Déjate mecer por las olas del tiempo, pues he de contarte —con la miel de la voz que hizo temblar a emperadores— cómo Cleopatra VII, reina de Egipto y señora de los corazones, no conquistó con ejércitos… sino con un espectáculo de dioses.

Aquel día de oro, en el año 41 a.C., la ciudad de Tarso, en la antigua Cilicia, se volvió escenario de una aparición.
Marco Antonio, triunviro de Roma, esperaba una embajadora.
Recibiría, sin embargo, un eclipse. Porque Cleopatra no llegó, se manifestó.

Surcando el río como si las aguas mismas le ofrecieran reverencia, su barco se presentó ante los ojos romanos como un templo flotante. Su popa relucía en oro bruñido; sus velas, teñidas del púrpura reservado a los emperadores, se inflaban como los suspiros de los que la veían. Remos de plata hendían el río al ritmo de una sinfonía de flautas, arpas y liras, mientras el aroma del incienso y el mirra embriagaba la orilla entera.
Ella, ¡ah, ella!, no simplemente iba en aquel barco: lo revestía de mito.
Bajo un dosel bordado con hilos de oro, vestida como Afrodita nacida del mar, Cleopatra no caminaba: flotaba, irradiando el poder de mil reinas.
Su piel perfumada parecía beber la luz del sol, y sus ojos, grandes como secretos, fulminaban con una promesa tan antigua como el Nilo: “Roma vendrá a mí, no yo a Roma”.
Marco Antonio, soldado de guerras y glorias, hijo de una república moribunda, fue desarmado por la visión. Él, que había marchado con legiones, quedó mudo ante una mujer que cenaba entre almohadones de lino y platos de esmeralda.

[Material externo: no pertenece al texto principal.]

-- ==== Sys2Proof/Machine/Sampler.lean ====
section
/-! DEFINITION. The samplers of a crew: LUT3 (R158-R161), the scaler's passes, lines and arithmetic
(R162-R166), the request queues (R147, R168, R192) and the lattice commands (R161). -/

namespace Sys2Proof.Machine

/-! ### LUT3 (R158-R160) -/

/-- Bytes of a lattice. -/
def latticeBytes (big : Bool) : Nat := if big then 215622 else 29478

/-- Control address of lattice position (slot, sub) of crew `c` (R158). -/
def latticeBase (c slot sub : Nat) : Nat := lutBase c + slot * 0x36000 + sub * 0x7380

/-- The lattice is loaded with that size (R160, R188). -/
def State.latticeReady (s : State) (c slot sub : Nat) (big : Bool) : Bool :=
  decide (sub < 7) && (!big || sub = 0) && (s.get (CMP_CREW_LUTSLOT_LOADED c slot)).testBit sub &&
  s.get (CMP_CREW_LUTSLOT_SIZE c slot) = (if big then 1 else 0)

/-- Output component `k` of the lattice at `base` for inputs r, g, b (R159). -/
def State.lattice (s : State) (base : Nat) (big : Bool) (k r g b : Nat) : Nat :=
  let n := if big then 33 else 17
  let f := if big then 11 else 12
  let one := 2 ^ f
  let node (a : Nat) : Nat := s.half (base + a * 6 + 2 * k)
  let fr := r % one
  let fg := g % one
  let fb := b % one
  -- the axes in order of f, ties in the order r, g, b: (f, node step)
  let ar := (fr, 1)
  let ag := (fg, n)
  let ab := (fb, n * n)
  let (x1, x2) := if fr < fg then (ag, ar) else (ar, ag)
  let (y1, y2, y3) :=
    if x2.1 < ab.1 then (if x1.1 < ab.1 then (ab, x1, x2) else (x1, ab, x2)) else (x1, x2, ab)
  let v0 := ((b / one) * n + g / one) * n + r / one
  let v1 := v0 + y1.2
  let v2 := v1 + y2.2
  let v3 := v2 + y3.2
  ((one - y1.1) * node v0 + (y1.1 - y2.1) * node v1 + (y2.1 - y3.1) * node v2 + y3.1 * node v3
    + one / 2) / one

/-- A LUT3 input taken as 0..65,535 (R159). -/
def lutIn (w : Word) : Nat := (satH w.toInt).1.toNat

/-- LUT3 request bounds some input of an enabled lane (R159, R203). -/
def lutClips (x : Slot) (a : Nat) (m : Half) : Bool :=
  (lanesOn m).any (fun l => (satH (x.vreg a l).toInt).2 || (satH (x.vreg (a + 1) l).toInt).2 ||
    (satH (x.vreg (a + 2) l).toInt).2)

/-! ### Passes (R162, R164, R190) -/

/-- Lines available A for a width (R164). -/
def availLines (width : Nat) : Nat := min 64 (131072 / width)

/-- D = max(DY, 1), Q16.16 (R164). -/
def stepD (dy : Nat) : Nat := max dy 65536

/-- Lines a pass with `t` taps needs: ceil(t D) + 1 (R164). -/
def linesNeeded (t dy : Nat) : Nat := (t * stepD dy + 65535) / 65536 + 1

/-- The largest t, at most `t0`, whose lines fit; 0 if none. -/
def fitTaps (a dy : Nat) : Nat → Nat
  | 0 => 0
  | t + 1 => if linesNeeded (t + 1) dy ≤ a then t + 1 else fitTaps a dy t

/-- Taps in use and whether the pass decimates (R164). -/
def passTaps (d : PassDesc) : Nat × Bool :=
  let t := fitTaps (availLines d.width) d.dy d.tv
  if t = d.tv then (t, false) else if 2 ≤ t then (t, false) else (1, true)

/-- A descriptor from its eight words, when every range and reserved bit holds (R162, R190). Y0 and X0 are
two's complement (log entry 11). -/
def passDesc (w : Nat → Nat) : Option PassDesc :=
  let d : PassDesc :=
    { width := nbits (w 0) 0 14, samp := nbits (w 0) 14 2, depth := nbits (w 0) 16 2,
      pack := nbits (w 0) 18 1, tv := nbits (w 0) 19 4 + 1, th := nbits (w 0) 23 4 + 1,
      bankv := nbits (w 1) 0 5, bankh := nbits (w 1) 5 5, layer := nbits (w 1) 10 6,
      y0 := toInt 32 (w 2), x0 := toInt 32 (w 3), dy := w 4, dx := w 5, passid := nbits (w 6) 0 16 }
  if decide (16 ≤ d.width ∧ d.width ≤ 8192) && decide (d.samp < 3) && nbits (w 0) 27 5 = 0 &&
     nbits (w 1) 16 16 = 0 && decide (0 < d.dy ∧ d.dy ≤ 16 * 65536) && decide (0 < d.dx ∧ d.dx ≤ 16 * 65536) &&
     nbits (w 6) 16 16 = 0 && w 7 = 0
  then some d else none

/-- Height of layer `L`: that of the source its active record names (R165, R245; log entry 11). -/
def State.layerHeight (s : State) (L : Nat) : Nat :=
  let w := s.rd (CMP_LAYREC_A L 0)
  let n := getBits w 2 6
  if getBits w 1 1 = 1 then s.get (ETH_STILL_SIZE_H n) else s.get (ETH_FLOW_SIZE_H n)

/-! ### Filtering (R165) -/

/-- Input index `k` brought inside 0 .. n - 1; n = 0 bounds below only. -/
def edge (n : Nat) (k : Int) : Nat := if k < 0 then 0 else if n ≠ 0 ∧ (n : Int) ≤ k then n - 1 else k.toNat

/-- Input indices with 0 ≤ u < t, each with floor(u) and the phase floor(frac(u) 64), for position `p` and
step `d` in Q16.16 (R165). -/
def taps (p : Int) (d t : Nat) : List (Int × Nat × Nat) :=
  let lo : Int := (2 * p - t * d) / 131072
  (List.range (t * d / 65536 + 3)).filterMap fun (j : Nat) =>
    let k : Int := lo + (j : Int)
    let num : Int := 2 * (k * 65536 - p) + t * d
    if 0 ≤ num ∧ num < 2 * t * d then
      let u := num.toNat
      some (k, u / (2 * d), u % (2 * d) * 64 / (2 * d))
    else none

/-- The index nearest to position `p`; `up` chooses between two equally near (log entry 12). -/
def nearest (p : Int) (up : Bool) : Int :=
  if p % 65536 = 32768 then (if up then p / 65536 + 1 else p / 65536) else (p + 32768) / 65536
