/-- DIG_RX (R412). -/
def execDigRx (p : Nat) (s : State) : Host.Outcome State Fault Refusal :=
  settled (if s.running && s.head && decide (p < 16) then match s.takeRx p (fun f => f.typ = fDIG) with
      | some (i, s) => if s.compares && i.f.src = s.partnerAddr then s.digRx p i.f else s
      | none => s
    else s)

/-- COMPARE_DEADLINE (R412, R413): L(q) + T of the oldest slot not yet compared. -/
def State.compareDeadline (s : State) : State :=
  let late := s.cmp.slots.reverse.find? (fun r => decide (launchTime s.grid (r.j + 1) ≤ s.tm.wall) &&
    s.ringEnds.any (fun p => !r.digOut.contains p))
  match late with
  | none => s
  | some r => (s.ringEnds.foldl (fun s p => match s.runOf (r.j % 65536) with
      | some x => s.compareRing x p true
      | none => s) s).stillsRefresh

def execCompareDeadline (s : State) : Host.Outcome State Fault Refusal :=
  settled (if s.head && s.ready && s.compares then s.compareDeadline else s)

/-! ### Heartbeats (R409, R416) -/

/-- The ports of a heartbeat (R325, R409). -/
def State.hbtPorts (s : State) : List Nat :=
  let q := s.get RDN_CFG_PPORT
  q :: (if s.rdnState = rdACTIVE ∨ s.rdnState = rdSOLO then s.ownRings ++ s.skd.ringOn else s.ringEnds).filter (fun p => p ≠ q)

/-- Three base frames in a row were missed (R416, R417). -/
def State.threeMissed (s : State) : State :=
  match s.rdnState with
  | 3 => s.rdnEnter rdSOLO
  | 4 => s.rdnSet fun r => { r with take := true }
  | 5 => s.rdnSet fun r => { r with take := true }
  | 7 =>
    if s.rdn.feeds then
      let s := if s.stat RDN_CMD = stBUSY && s.get RDN_CMD_OP = 1 then s.setStat RDN_CMD stFAILED else s
      (s.setSwap none).rdnEnter rdSOLO
    else s.rdnSet fun r => { r with take := true }
  | _ => s

/-- The base frame whose heartbeat was awaited is over (R416). -/
def State.closeFrame (s : State) : State :=
  let h := s.rdn.heard
  let miss := if h.isEmpty then min 7 (s.get RDN_PATH_MISS + 1) else 0
  let s := s.setAll [(RDN_PATH_PLINK, if h.contains (s.get RDN_CFG_PPORT) then 1 else 0), (RDN_PATH_MISS, miss),
    (RDN_PATH_RING, ((List.range 16).map (fun p => if h.contains p then 2 ^ p else 0)).sum)]
  let s := s.rdnSet fun r => { r with bf := r.bf + 1, heard := [] }
  if h.isEmpty then
    let s := s.bump RDN_HBTMISS
    if 3 ≤ miss then s.threeMissed else s
  else s

/-- Base frames that are over by now are closed; after a jump of wall time counting starts anew. -/
def State.closeFrames (s : State) : State :=
  let b := s.frameNow
  if b < s.rdn.bf ∨ s.rdn.bf + 8 < b then s.rdnSet fun r => { r with bf := b, heard := [] }
  else (List.range (b - s.rdn.bf)).foldl (fun s _ => s.closeFrame) s

/-- HBT_MISS (R416): at a base-frame boundary without a heartbeat in the frame that ends. -/
def execHbtMiss (s : State) : Host.Outcome State Fault Refusal :=
  settled (if s.head && s.ready && s.gridRuns && s.rdnState ≠ rdOFF && s.rdn.heard.isEmpty && decide (s.rdn.bf < s.frameNow) then
      s.closeFrame else s)

/-- Messages that R444 repeats each base frame. -/
def State.repeats (s : State) : State :=
  let s := match s.rdn.asked with | some b => if b = s.frameNow then s else s.sendEpreq | none => s
  let s := match s.rdn.vote with
    | some v =>
      let s := if !s.rdn.feeds && v.theirs.isNone && decide (1 ≤ v.asked ∧ v.asked < 4) then s.sendVotereq v else s
      match s.rdn.vote with
      | some v => match v.mine with
        | some ok => if v.theirs.isNone && decide (v.told < 4) then s.sendVerdict v ok else s
        | none => s
      | none => s
    | none => s
  match s.rdn.swap with
  | some w => if w.agreed then s else s.sendSwap w.slot 1 w.cause w.dur
  | none => s

/-- The heartbeat of this base frame (R409). -/
def State.hbtSend (s : State) : State :=
  let s := s.closeFrames
  let b := s.frameNow
  let down := if s.active (s.get RDN_CFG_PPORT) then 0 else 16
  let f := mkFrame fHBT s.partnerAddr s.srcAddr false false
    (natLE 2 (b * max 1 (s.get TMU_SLOTS_SLOTS) % 65536) ++ natLE 1 (s.rdnState + down) ++ zeros 1 ++ wordBytes (s.rd RDN_EPOCH)) []
  let s := s.hbtPorts.foldl (fun s p => s.send p f) s
  (s.repeats).rdnSet fun r => { r with sentBf := some b }

/-- HBT_SEND (R409): once per base frame, in every state except OFF. -/
def execHbtSend (s : State) : Host.Outcome State Fault Refusal :=
  settled (if s.head && s.ready && s.gridRuns && s.rdnState ≠ rdOFF && s.rdn.sentBf ≠ some s.frameNow then s.hbtSend else s)

/-- Both heads feed (R420): the head that is not primary yields. -/
def State.conflict (s : State) : State :=
  let s := if s.rdn.dual then s else ((s.set RDN_STAT_DUALACT 1).bump RDN_DUALACT).rdnSet fun r => { r with dual := true }
  if s.bit RDN_CFG_PRIMARY || s.rdn.yieldAt.isSome then s
  else s.rdnSet fun r => { r with yieldAt := some (nextSlot s.grid (s.tm.wall + 10 ^ 6 * wNs) + s.leadN) }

Cleopatra no hablaba: dictaba un nuevo destino.

En su banquete, hubo música, danzas, manjares perfumados y vino que no embriagaba tanto como su mirada.
Cada gesto, cada palabra, cada risa suya era un hilo más en la red que tejía alrededor del general romano.
Y así, lo que comenzó como un encuentro diplomático, devino en alianza, pasión, y en la eterna danza de un amor plaónico que mecería los sentimientos del hombre más poderoso de Roma, y cuya historia de amor encandilaría al mundo entero.

Pero, ¿acaso se les puede culpar por amarse hasta la muerte?
Porque cuando Cleopatra remontó el Cidno, no fue solo una reina quien llegó: fue Egipto entero quien desbordó el río, envuelto en perfume y oro, para recordar al mundo que el poder también se viste de seducción.

Lector, cuando recuerdes a César, a Octavio o a Marco Antonio, recuerda también que hubo una mujer cuya sola entrada hizo temblar al Imperio Romano.
Cleopatra no solo amó a Roma. La desafió, la envolvió, y por un instante eterno… ¡La dominó!.